Error is assigned upon the ground that the court in*254structed the jury that, in cage they found for the plaintiff, they could include damages to plaintiff's harness. The pleadings do not show that any claim was made for such damage. The record shows that plaintiff testified that his harness was damaged to the extent of $35, and thereupon, on motion of the defendant, said testimony was stricken out. It also appears that the plaintiff did not claim any such damage either by pleading or by evidence. Testimony was offered, and not contradicted, that the horse killed was worth $150, the wagon $115, and the expense of medical attendance $105, making $370. The verdict of the jury was for $13,370. There was no evidence in the case upon which to base the instruction. The use of the word “harness// in connection with damage to the horses, was doubtless a mere inadvertence on the part of the court, and, had the attention of the court been called to it at the time, it would have been corrected. It is not at all probable that the jury awarded any damage on account of -this harness in making up their verdict, when there was no evidence upon which to support it. We are inclined to think the instruction was harmless. It was not applicable to the facts in the case, and the judgment should not be disturbed on that account. People v. March, 6 Cal. 544.

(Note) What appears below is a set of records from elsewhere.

-- ==== Sys2Proof/Machine/Sieve.lean ====
section
/-! DEFINITION. The Sieves: contexts, stripes, parameter commits, output buffers and statistics (spec/10, R335 to R364), and the
frame commands that reach them. -/

namespace Sys2Proof.Machine

open Host

/-! ### Reading a frame (R317, R337, R343, R352) -/

/-- Data type, width and height of a frame's stream, and its line as the capture buffers hold it; pad lines under R317. -/
def State.padLine (s : State) (f : Frame) : List Byte :=
  let p := f.stream / 4
  let vc := f.stream % 4
  let dt := s.rd F.CSI_STR_CTRL_DT p vc
  fillTo (padGroup dt (s.rd F.CSI_PAD_VALUE p vc)) (lineBytes dt (s.rd F.CSI_STR_GEOM_WIDTH p vc))
def State.bufLine (s : State) (f : Frame) (y : Nat) : Option (List Byte) :=
  let p := f.stream / 4
  let vc := f.stream % 4
  let n := lineBytes (s.rd F.CSI_STR_CTRL_DT p vc) (s.rd F.CSI_STR_GEOM_WIDTH p vc)
  match s.cam.bufs.find? (fun b => b.frame == f.id && decide (b.firstLine ≤ y ∧ y < b.firstLine + b.lines)) with
  | some b =>
    let emb := if b.firstLine = 0 ∧ s.rdB F.CSI_STR_CTRL_EMB_EN p vc = true then s.rd F.CSI_EMB_LEN p vc else 0
    let a := s.bufAddr p b.idx + emb + (y - b.firstLine) * f.linePitch
    some ((List.range n).map (fun o => BitVec.ofNat 8 (s.imageByte a o)))
  | none => none

/-- Lines lo to hi - 1 of a frame appended to those read. -/
def State.readLines (s : State) (f : Frame) (have_ : List (List Byte)) (hi : Nat) : List (List Byte) :=
  (List.range (hi - have_.length)).foldl (fun ls _ =>
    let y := ls.length
    ls ++ [(s.bufLine f y).getD (
      if s.rdB F.CSI_STR_CTRL_PAD_SRC (f.stream / 4) (f.stream % 4) || ls.isEmpty then s.padLine f else ls.getLastD [])]) have_

/-- R352: buffers of a frame whose last stored line has been read lose the Sieve's reference; `all`: every one. -/
def State.inputRelease (s : State) (f hi : Nat) (all : Bool) : State :=
  ({ s with cam := { s.cam with bufs := s.cam.bufs.map (fun (b : CapBuf) =>
      if b.frame = f ∧ (all = true ∨ (b.capturing = false ∧ b.firstLine + b.lines ≤ hi)) then
        { b with refs := b.refs.filter (fun r => r != BufRef.sieve) } else b) } }).bufSweep

/-! ### Instances and stripes (R344 to R348) -/

/-- An instance's record, and its update. -/
def State.svInst (s : State) (v : Nat) : SvInst := (s.sv.insts.find? (fun x => x.num == v)).getD { num := v }
def State.setSvInst (s : State) (x : SvInst) : State :=
  { s with sv := { s.sv with insts := x :: s.sv.insts.filter (fun y => y.num != x.num) } }

/-- Page of an instance. -/
def svPage (v : Nat) : Nat := 0x070 + v

/-- Geometry of the stream a context is bound to. -/
def State.svW (s : State) (v c : Nat) : Nat :=
  let st := s.rd F.SV_CTX_CFG_STREAM v c
  s.rd F.CSI_STR_GEOM_WIDTH (st / 4) (st % 4)
def State.svH (s : State) (v c : Nat) : Nat :=
  let st := s.rd F.SV_CTX_CFG_STREAM v c
  s.rd F.CSI_STR_GEOM_LINES (st / 4) (st % 4)

/-- The rows stripe k produces, lo to hi - 1, and the input lines it needs ("Stripes and time multiplexing"). -/
def State.stripeRows (s : State) (v c k : Nat) : Nat × Nat × Nat :=
  let S := s.rd F.SV_CTX_CFG_STRIPE_LINES v c
  let h := s.svH v c
  if S = 0 then (0, h, h)
  else
    let hi := min h ((k + 1) * S)
    (k * S, hi, if hi = h then h else min h (hi + 4))

/-- The stripe a context would run next: its frame and number. -/
def SvCtx.next (x : SvCtx) : Option (Nat × Nat) :=
  match x.run with
  | some r => some (r.frame, r.stripe)
  | none => x.wait.head?.map (fun f => (f, 0))

/-- Input lines of a stripe that are not stored yet; every line counts as stored once the frame has closed. -/
def State.unstored (s : State) (v c k : Nat) (f : Frame) : Nat := if f.isOpen then (s.stripeRows v c k).2.2 - f.linesRx else 0

/-- R345, R347: a context's next stripe is ready. -/
def State.stripeReady (s : State) (v : Nat) (x : SvCtx) : Option Frame :=
  if x.inst = v ∧ s.rdB F.SV_CTX_CFG_EN v x.num = true ∧ (s.svInst v).running ≠ some x.num then
    match x.next with
    | some (f, k) =>
      match s.frame f with
      | some fr =>
        let u := s.unstored v x.num k fr
        let ok := if s.rd F.SV_CTX_CFG_STRIPE_LINES v x.num = 0 then !fr.isOpen
          else if x.suspended then u == 0 else decide (u ≤ s.rd F.SV_CTX_CFG_START_LEAD v x.num)
        if ok then some fr else none
      | none => none
    | none => none
  else none
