-- ==== Sys2Proof/Certificates/Slice0/Obligations.lean ====
section
/-! DEFINITION. The statements about the model, for the provers: each a proposition, with the rules of the specification that it says. -/

open Sys2Proof Sys2Proof.Machine Host

/-- One step: the front command, on the state with the rest of the queue (that an empty queue lets time pass is the model's choice, log 6). -/
def Obligations.StepTakesFrontCommand : Prop :=
  (∀ (c : Instr) (rest : List Instr) (s : State), step { s with pending := c :: rest } = exec c { s with pending := rest }) ∧
  (∀ s : State, s.pending = [] → step s = .next s.tick ∧ s.tick.pending = [])

/-- An inductive invariant: the canonical form of every store, over every command of the table; each step consumes one command. -/
def Obligations.EveryStepKeepsCanonicalForm : Prop :=
  ∀ s : State, s.Canon → ∃ t, step s = .next t ∧ t.Canon ∧ t.pending = s.pending.tail

/-- The state after reset meets the invariant that every step keeps. -/
def Obligations.ResetIsCanonical : Prop :=
  State.reset.Canon ∧ State.reset.pending = [] ∧ State.reset.mem = [] ∧ State.reset.gt = 0 ∧
  (∀ (f : Fld) (p i : Nat), State.reset.rd f p i = f.rst p i ∧ State.reset.rdSh f p i = f.rst p i)

/-- R59 to R64. -/
def Obligations.PllAndMclkCommands : Prop :=
  (∀ (n : Fin 5) (v : Word) (s : State), s.live 0x002 = true → pllInRange n (v.toNat % 4096) = true →
    ∃ t, exec (.pllTargetWrite n v) s = .next t ∧ t.rd F.CLK_PLL_CFG_TARGET_MHZ 0 n = v.toNat % 4096 ∧
      Changes s t [(F.CLK_PLL_CFG_TARGET_MHZ, 0, n)]) ∧
  (∀ (n : Fin 5) (v : Word) (s : State), s.live 0x002 = true → pllInRange n (v.toNat % 4096) = false →
    ∃ t, exec (.pllTargetWrite n v) s = .next t ∧ t.rd F.REG_BLK_FAULT_LOCKED_WR 0x002 0 = 1 ∧
      Changes s t [(F.REG_EVT_RAW, 0x002, 0), (F.REG_BLK_FAULT_LOCKED_WR, 0x002, 0), (F.REG_BLK_FAULT_OFS, 0x002, 0)]) ∧
  (∀ (n : Fin 5) (s : State), s.live 0x002 = true →
    ∃ t, exec (.pllRelock n) s = .next t ∧ t.rd F.CLK_PLL_STAT_LOCKED 0 n = 0 ∧ t.rd F.CLK_PLL_STAT_ON_BYPASS 0 n = 1 ∧
      t.rd F.CLK_PLL_STAT_FAULT 0 n = 0 ∧
      t.rd F.CLK_PLL_STAT_DELIVERED_MHZ 0 n =
        (if s.pllClamp n (s.orr.pllTarget.getD n 0) (s.rd F.CLK_PLL_CFG_TARGET_MHZ 0 n) < 500 then 250 else 500)) ∧
  (∀ (n : Fin 5) (s : State), n.val ∈ s.orr.relocking → n.val ∉ s.orr.lockHeld → s.rd F.CLK_PLL_STAT_FAULT 0 n ≠ 1 →
    ∃ t, exec (.pllLock n) s = .next t ∧ t.rd F.CLK_PLL_STAT_LOCKED 0 n = 1 ∧ Changes s t [(F.CLK_PLL_STAT_LOCKED, 0, n)]) ∧
  (∀ (n : Fin 5) (s : State), n.val ∈ s.orr.lockHeld →
    s.rd F.CLK_PLL_CFG_TARGET_MHZ 0 n ≤ s.pllClamp n (s.orr.pllTarget.getD n 0) (s.rd F.CLK_PLL_CFG_TARGET_MHZ 0 n) →
    ∃ t, exec (.pllBypassEnd n) s = .next t ∧ t.rd F.CLK_PLL_STAT_ON_BYPASS 0 n = 0 ∧ t.rd F.CLK_PLL_STAT_BYPASS_DIV2 0 n = 0 ∧
      t.rd F.CLK_PLL_STAT_DELIVERED_MHZ 0 n = s.rd F.CLK_PLL_CFG_TARGET_MHZ 0 n % 4096 ∧
      Changes s t [(F.CLK_PLL_STAT_ON_BYPASS, 0, n), (F.CLK_PLL_STAT_BYPASS_DIV2, 0, n), (F.CLK_PLL_STAT_DELIVERED_MHZ, 0, n)]) ∧
  (∀ (n : Fin 5) (s : State), n.val ∈ s.orr.relocking → n.val ∉ s.orr.lockHeld →
    ∃ t, exec (.pllFault n) s = .next t ∧ t.rd F.CLK_PLL_STAT_FAULT 0 n = 1) ∧
  (∀ (n : Fin 8) (v : Word) (s : State), s.live 0x002 = true → 6000000 ≤ v.toNat → v.toNat ≤ 48000000 →
    ∃ t, exec (.mclkTargetWrite n v) s = .next t ∧ t.rd F.CLK_MCLK_TARGET 0 n = v.toNat ∧
      t.rd F.CLK_MCLK_FLAG_SLEWING 0 n = (if v.toNat = s.rd F.CLK_MCLK_STAT_FREQ 0 n then 0 else 1) ∧
      Changes s t [(F.CLK_MCLK_TARGET, 0, n), (F.CLK_MCLK_FLAG_SLEWING, 0, n)]) ∧
  (∀ (n : Fin 8) (v : Word) (s : State), s.live 0x002 = true → (v.toNat < 6000000 ∨ 48000000 < v.toNat) →
    ∃ t, exec (.mclkTargetWrite n v) s = .next t ∧ t.rd F.CLK_MCLK_FLAG_RANGE_ERR 0 n = 1 ∧
      Changes s t [(F.CLK_MCLK_FLAG_RANGE_ERR, 0, n), (F.REG_EVT_RAW, 0x004, 0)]) ∧
  (∀ (n : Fin 8) (s : State), s.rd F.CLK_MCLK_FLAG_SLEWING 0 n = 1 →
    ∃ t, exec (.mclkSlewDone n) s = .next t ∧ t.rd F.CLK_MCLK_STAT_FREQ 0 n = s.rd F.CLK_MCLK_TARGET 0 n % 2 ^ 32 ∧
      t.rd F.CLK_MCLK_FLAG_SLEWING 0 n = 0 ∧ Changes s t [(F.CLK_MCLK_STAT_FREQ, 0, n), (F.CLK_MCLK_FLAG_SLEWING, 0, n)])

Error is also assigned upon the refusal of the court to instruct the jury to return a verdict for the defendant. This question involves the question as to the contributory negligence of the plaintiff, and has been fully discussed.

We have endeavored to consider and briefly discuss all the questions that have been presented in the briefs of counsel. We do not think it has been shown that any érror was committed in the trial below which was prejudicial to the rights of the appellant. The judgment of the court below is affirmed, with costs.

Baetoh, J., and Smith, J., concurred.